A jury’s acquittal Tuesday of former Clinton campaign attorney Michael Sussmann, after just six hours of deliberation, on a charge he lied to the FBI in 2016 when he shared a tip about potential ties between the Trump campaign and Russia, was an embarrassing defeat for the three-year-plus investigation of special counsel John Durham. But it was also a blow against the attempt to rewrite history to vindicate the wild lies of a man who hopes to be elected president again.
Durham was first appointed by Attorney General William Barr in May 2019, just after Barr used lies to bury special counsel Robert Mueller’s report into Russian interference in the 2016 campaign. Durham’s charge was to investigate the origins of DOJ’s Russia investigation and determine if related intelligence collection was “lawful and appropriate.” (Barr gave Durham special counsel status in October 2020.) Durham has not identified any wrongdoing on that front. But by prosecuting Sussmann, his team cast a spotlight on the Clinton campaign ties to researchers who unearthed allegations about Trump, and seemed to deliberately release cherry-picked information intended to work up Trump backers.

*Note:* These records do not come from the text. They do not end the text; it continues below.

/-- R153: MODE-SET DOZE is accepted in STANDBY, with no job in a slot. -/
theorem powerSafe_modeDoze (ho : intakeOpen s = true) : Verdict.powerSafe (modeDoze s) := by
  refine Verdict.powerSafe_unless fun hrefused => Verdict.powerSafe_ok ?_
  simp only [not_or, not_not] at hrefused
  obtain ⟨hactive, hslots, -⟩ := hrefused
  exact { hs with dozeFromStandby := fun _ => ⟨(intakeOpen_spec ho).1.resolve_left hactive, noJobs_of_usedSlots hs.fourSlots hslots⟩ }

theorem powerSafe_modeSet {m : Nat} (ho : intakeOpen s = true) : Verdict.powerSafe (modeSet m s) := by
  unfold modeSet
  split
  · exact Verdict.powerSafe_ok (powerSafe_enterActive ((calm_onPower (Calm.refl s) rfl rfl).powerSafe hs) (intakeOpen_spec ho).2)
  · exact Verdict.powerSafe_ite (Verdict.powerSafe_ok hs) (Verdict.powerSafe_unless fun _ => Verdict.powerSafe_ok (powerSafe_enterStandby hs))
  · exact powerSafe_modeDoze hs ho
  · exact Verdict.powerSafe_ok hs
  · exact Verdict.powerSafe_error

theorem powerSafe_alarmSet {n : Nat} : Verdict.powerSafe (alarmSet n s) :=
  Verdict.powerSafe_unless fun _ => Verdict.powerSafe_ite (Verdict.powerSafe_calm hs (calm_onWake (Calm.refl s)))
    (Verdict.powerSafe_calm hs (calm_onWake (Calm.refl s)))

theorem powerSafe_settingSet {id v : Nat} : Verdict.powerSafe (settingSet id v s) := by
  unfold settingSet
  split
  · exact Verdict.powerSafe_error
  · exact Verdict.powerSafe_unless fun _ => Verdict.powerSafe_unless fun _ => Verdict.powerSafe_unless fun _ =>
      Verdict.powerSafe_ok (powerSafe_settingsEffect ((calm_onSettings (Calm.refl s)).powerSafe hs))

theorem powerSafe_settingsDefault {o : Nat} : Verdict.powerSafe (settingsDefault o s) := by
  have restored : Calm s (s.onSettings Settings.restored) := calm_onSettings (Calm.refl s)
  have erased : ∀ {f}, Calm s (beginStore .default ((s.onSettings Settings.restored).onSettings f)) :=
    calm_onSettings (calm_onSettings restored)
  exact Verdict.powerSafe_unless fun _ => Verdict.powerSafe_unless fun _ => Verdict.powerSafe_unless fun _ => Verdict.powerSafe_unless fun _ =>
    Verdict.powerSafe_ite (Verdict.powerSafe_ok (powerSafe_settingsEffect (restored.powerSafe hs)))
      (Verdict.powerSafe_ok (powerSafe_settingsEffect (erased.powerSafe hs)))

end

end Sys2Proof.Machine
end

section
/-! Every step keeps the power law (O37). -/

namespace Sys2Proof.Machine

-- One theorem at a time, as in the tests: a thread for each would exceed the memory allowed.
set_option Elab.async false

variable {s t : State}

The context is important here. By the time of Sussmann’s September 19, 2016, meeting with FBI General Counsel James Baker, allegations surrounding Trump and Russia were already a big deal. After Trump urged Russians to target Clinton’s emails, a group of cybersecurity researchers began looking into server data for possible covert communications between the Trump Organization and the Kremlin-connected Alfa Bank. Those researchers contacted Sussmann, who represented both the Clinton campaign and a tech executive involved in the organizing the research.

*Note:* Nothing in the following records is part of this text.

-- ==== Sys2Proof/Decode.lean ====
section
/-! DEFINITION. The commands that a word of the opcode table's bits spells. The bodies of link frames are read in
Machine/Requests.lean, the frames of the device lines in Machine/Operands.lean. -/

namespace Sys2Proof

/-- No row of spec/opcode_table.json has bits, so no word spells a command. -/
def decodeTableWord (_nbits _w : Nat) : Option Instr := none

end Sys2Proof
end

Sussmann helped the Clinton campaign try to get media coverage of the data. He also shared the data with the FBI. Durham’s entire case against Sussmann was based on an allegation that Sussmann lied in that meeting by stating that he was not representing a client: Clinton. Durham alleged that Sussmann wanted to prompt an FBI investigation into the server matter to make it more likely the press would report on it. The jury clearly didn’t buy this. Prosecutors failed to show anyone in Clinton’s camp directed Sussmann to contact the FBI. Nor was it clear Sussmann billed Clinton for the meeting. The case against Sussmann, as critics noted when he was charged, and a jury just confirmed, was strikingly weak.
So it is hard to avoid the conclusion that Sussmann’s case is a real example of what Trump and his cronies claimed the Mueller investigation was: a political prosecution.
Durham’s conduct since charging Sussmann has furthered this impression. In court filing in February, Durham indicated that the cyber researchers had also improperly shared data of Russian-made phones being used near the Trump White House in a spurious attempt to smear his administration. Trump and right wing press then declared, falsely, that this meant the Clinton campaign had paid researchers to spy on the Trump White House. (Actually, the cell phone data was gathered when Barack Obama was still president.) The judge in the case faulted Durham’s prosecutors, calling the cellphone data an unnecessary “sideshow,” prompting Durham to disavow the “spying” charges his motion had sparked.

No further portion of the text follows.